Мила собрала чемодан. Девочки еще два дня будут у бабушки, так что вселенная явно не против ее решения.
***
Уфа встретила метелью и двадцатиградусными морозами. Миле этот дальний край показался недобрым и даже враждебным. Он как будто не хотел ее пускать к мужу. Не хотел, чтобы она спасала Генкины мозги. Но нет, не на ту напали!
Улыбчивая «фифа» с бейджиком «Зинаида» – довольно полненькая и скромная, с узкими губами и ногами-култышками - радостно встретила столичную гостью на ресепшене отеля и вручила карточку от номера. Мила отметила мысленно, слегка ухмыльнувшись, что это не фифа, а скорее антифифа, и сломя голову ворвалась в свой номер. Бросив вещи, переведя дух, она отправилась сразу по указанному в листовке адресу.

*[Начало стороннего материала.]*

/-- A sweep (R256): the moves, then a cleared in every unpinned leaf. -/
def pagerSweepEffect (moves : List (Nat × Nat)) (s : Dev) : Dev :=
  if !s.on memPagerCtlEn || !s.on memPagerCtlSpillEn || s.mem.move.isSome then s else
  let s := moves.foldl Dev.sweepMove s.undoMove.pagerReads
  s.leaves.foldl (fun s l => if l.pinned || !l.accessed then s else s.putLeaf l.addr (putBits l.ent 4 1 0)) s

/-- PC_DRAIN (R247). -/
def execPcDrain (stack : Fin 16) (pc : Fin 64) (dsts : List Nat) (s : State) : Res := s.run (pcDrainEffect stack pc dsts)
/-- DRAIN_STALLED (R248). -/
def execDrainStalled (stack : Fin 16) (pc : Fin 64) (s : State) : Res := s.run (drainStalledEffect stack pc)
/-- PAGE_MOVE (R255). -/
def execPageMove (va dst : BitVec 52) (finish : Bool) (s : State) : Res :=
  s.run (pageMoveEffect (va.toNat / 65536 * 65536) (dst.toNat / 65536 * 65536) finish)
/-- PAGER_SWEEP (R256). -/
def execPagerSweep (moves : List (Nat × Nat)) (s : State) : Res := s.run (pagerSweepEffect moves)

/-! ### CXL windows (R261) -/

/-- The lines of 64 bytes that `[pa, pa + n)` touches. -/
def linesOf (pa n : Nat) : List Nat := codewords 64 pa n

/-- CXL-attached memory answers: its bytes are what the window reads from then on, or the lines are marked so that the
requester meets an uncorrectable word (R261, R245). -/
def cxlCompletionEffect (pa : Nat) (data : List Byte) (ok : Bool) (s : Dev) : Dev :=
  match s.window pa with
  | some (.cxl _, _) =>
    let ls := linesOf pa data.length
    if ok then
      { s with phys := s.phys.write 64 pa data,
               mem := { s.mem with cxlErr := s.mem.cxlErr.filter (!ls.contains ·) } }
    else { s with mem := { s.mem with cxlErr := ls.foldl setAdd s.mem.cxlErr } }
  | _ => s

/-- CXL_WINDOW_COMPLETION (R261). -/
def execCxlWindowCompletion (pa : BitVec 52) (data : List Byte) (ok : Bool) (s : State) : Res :=
  s.run (cxlCompletionEffect pa.toNat data ok)

end Sys2Proof.Machine
end

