/-! ### What holds a candidate back (R358, R365) -/

/-- Every candidate, and of entries whose instance is in flight the one that follows it, with whether it is that. -/
def Dev.waiting (s : Dev) : List (Cand × Bool) :=
  let of (brz : Bool) : List (Cand × Bool) := (List.range (s.table brz).ents.length).filterMap fun i =>
    match s.cand (.entry brz i) with
    | some x => some (x, false)
    | none => (s.nextCand brz i).map fun x => (x, true)
  of false ++ of true ++ s.disp.ones.filterMap fun o => (s.cand (.one o.id)).map fun x => (x, false)

/-- The causes of R358 whose conditions are not met for a candidate past its floor: 1 dependency, or the instance before it, 2 unit busy or
paused, 3 budget, 4 scheduled change, 5 breeze yield. -/
def Dev.unmet (s : Dev) (x : Cand) (behind : Bool) : List Nat :=
  let n := s.need x.e
  (if behind || !(List.range 3).all (fun i => s.depMet x (eDep x.e i)) then [1] else []) ++
  (if s.unitFree x.brz n && !s.pausedUnit (s.dispUnit (eDisp x.e)) then [] else if !x.brz && s.heldByBreeze n then [5] else [2]) ++
  (if s.chargeFits x then [] else [3]) ++ (if s.schedHolds n.units then [4] else [])

/-- The record of a candidate held back. -/
def Dev.heldOf (s : Dev) (x : Cand) : Option Held :=
  s.disp.waits.find? fun h => h.brz == x.brz && h.one == x.one.isSome && h.entry == x.entry && h.round == x.round

/-- At a tick the dispatchers note which candidates past their floors are held back, and by what. -/
def Dev.noteWaits (s : Dev) : Dev :=
  let l := s.waiting.filterMap fun (x, behind) =>
    if s.dispNow x < s.floor x then none else
    let causes := s.unmet x behind
    if causes.isEmpty then none else
    let old := s.heldOf x
    let since := if causes == [3] || causes == [2, 3] || causes == [5, 3] then some ((old.bind fun h => h.since).getD s.real) else none
    some ⟨x.brz, x.one.isSome, x.entry, x.round, causes, since, (old.map fun h => h.told).getD false⟩
  { s with disp := { s.disp with waits := l } }

/-- The cause of a late release (R358): the condition met last, which was unmet at the latest tick; of several that were met together the
one that the release names, else the first (log entry 53). -/
def Dev.lateCause (s : Dev) (x : Cand) (named : Nat) : Nat :=
  match s.heldOf x with
  | some h => if h.causes.contains named then named else h.causes.headD named
  | none => named

end Sys2Proof.Machine
end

Воинственный настрой и список телефонов местной администрации, полиции, центра психологической помощи, адвокатских контор и прочих общественных организаций, грел Милу. Причем так основательно, что она даже не мёрзла на трескучем морозе в своих тонких сапожках и куртке, рассчитанной скорее на итальянскую зиму, нежели на башкирскую.
Добравшись до нужной улицы и отыскав нужный дом, Мила оценила его с точки зрения отходных путей в случае провала операции. Вход был оформлен скромно и не достаточно солидно, как ей показалось. Вывеска «Центр коррекции «Преображение», обрамлённая двумя искусственными веточками пальмы и увенчанная изображением орхидеи, навевала образы косметологии или какой-нибудь пластической хирургии. Мила глянула с кривой усмешкой на вывеску и ринулась в бой.
Здесь ее не ждали. Абсолютно пустое мраморное фойе ретранслировало гулким эхом каждый звук. Из-под высокого старомодного потолка струились отзвуки хорового пения. Старушечьи голоса, слившись в едином вокальном порыве, тянули старые советские бредни о революции.
Мила задрала голову и стала слушать, пытаясь уловить смысл слов. Вдруг кто-то до нее сзади дотронулся, и она от неожиданности отскочила, как ошпаренная.
- Сюда, да? – неприятно улыбнувшись, спросил невесть откуда взявшийся субтильный персонаж лет пятидесяти с блестящей лысиной на пол головы и в великоватой ему светлой толстовке на тощем теле. Росточком персонаж не вышел, поэтому старался приосаниться перед дамой. Мила подумала, мол очередной неудачник с промытым мозгом, испытав смешанное чувство жалости и брезгливости.
- Куда - сюда? Мужчина, идите, куда шли, - сквозь зубы ответила она, устремившись к выходу в надежде найти кого-то более адекватного.
- Ты сюда, я знаю! – уверенно глядя на Милу и все так же неприятно улыбаясь, сообщил лысый, - Иди наверх по лестнице и заходи в третий офис.
- Вы много на себя берёте, - возмутилась Мила, окатив незнакомца ледяным презрением, - Я и сама знаю, куда.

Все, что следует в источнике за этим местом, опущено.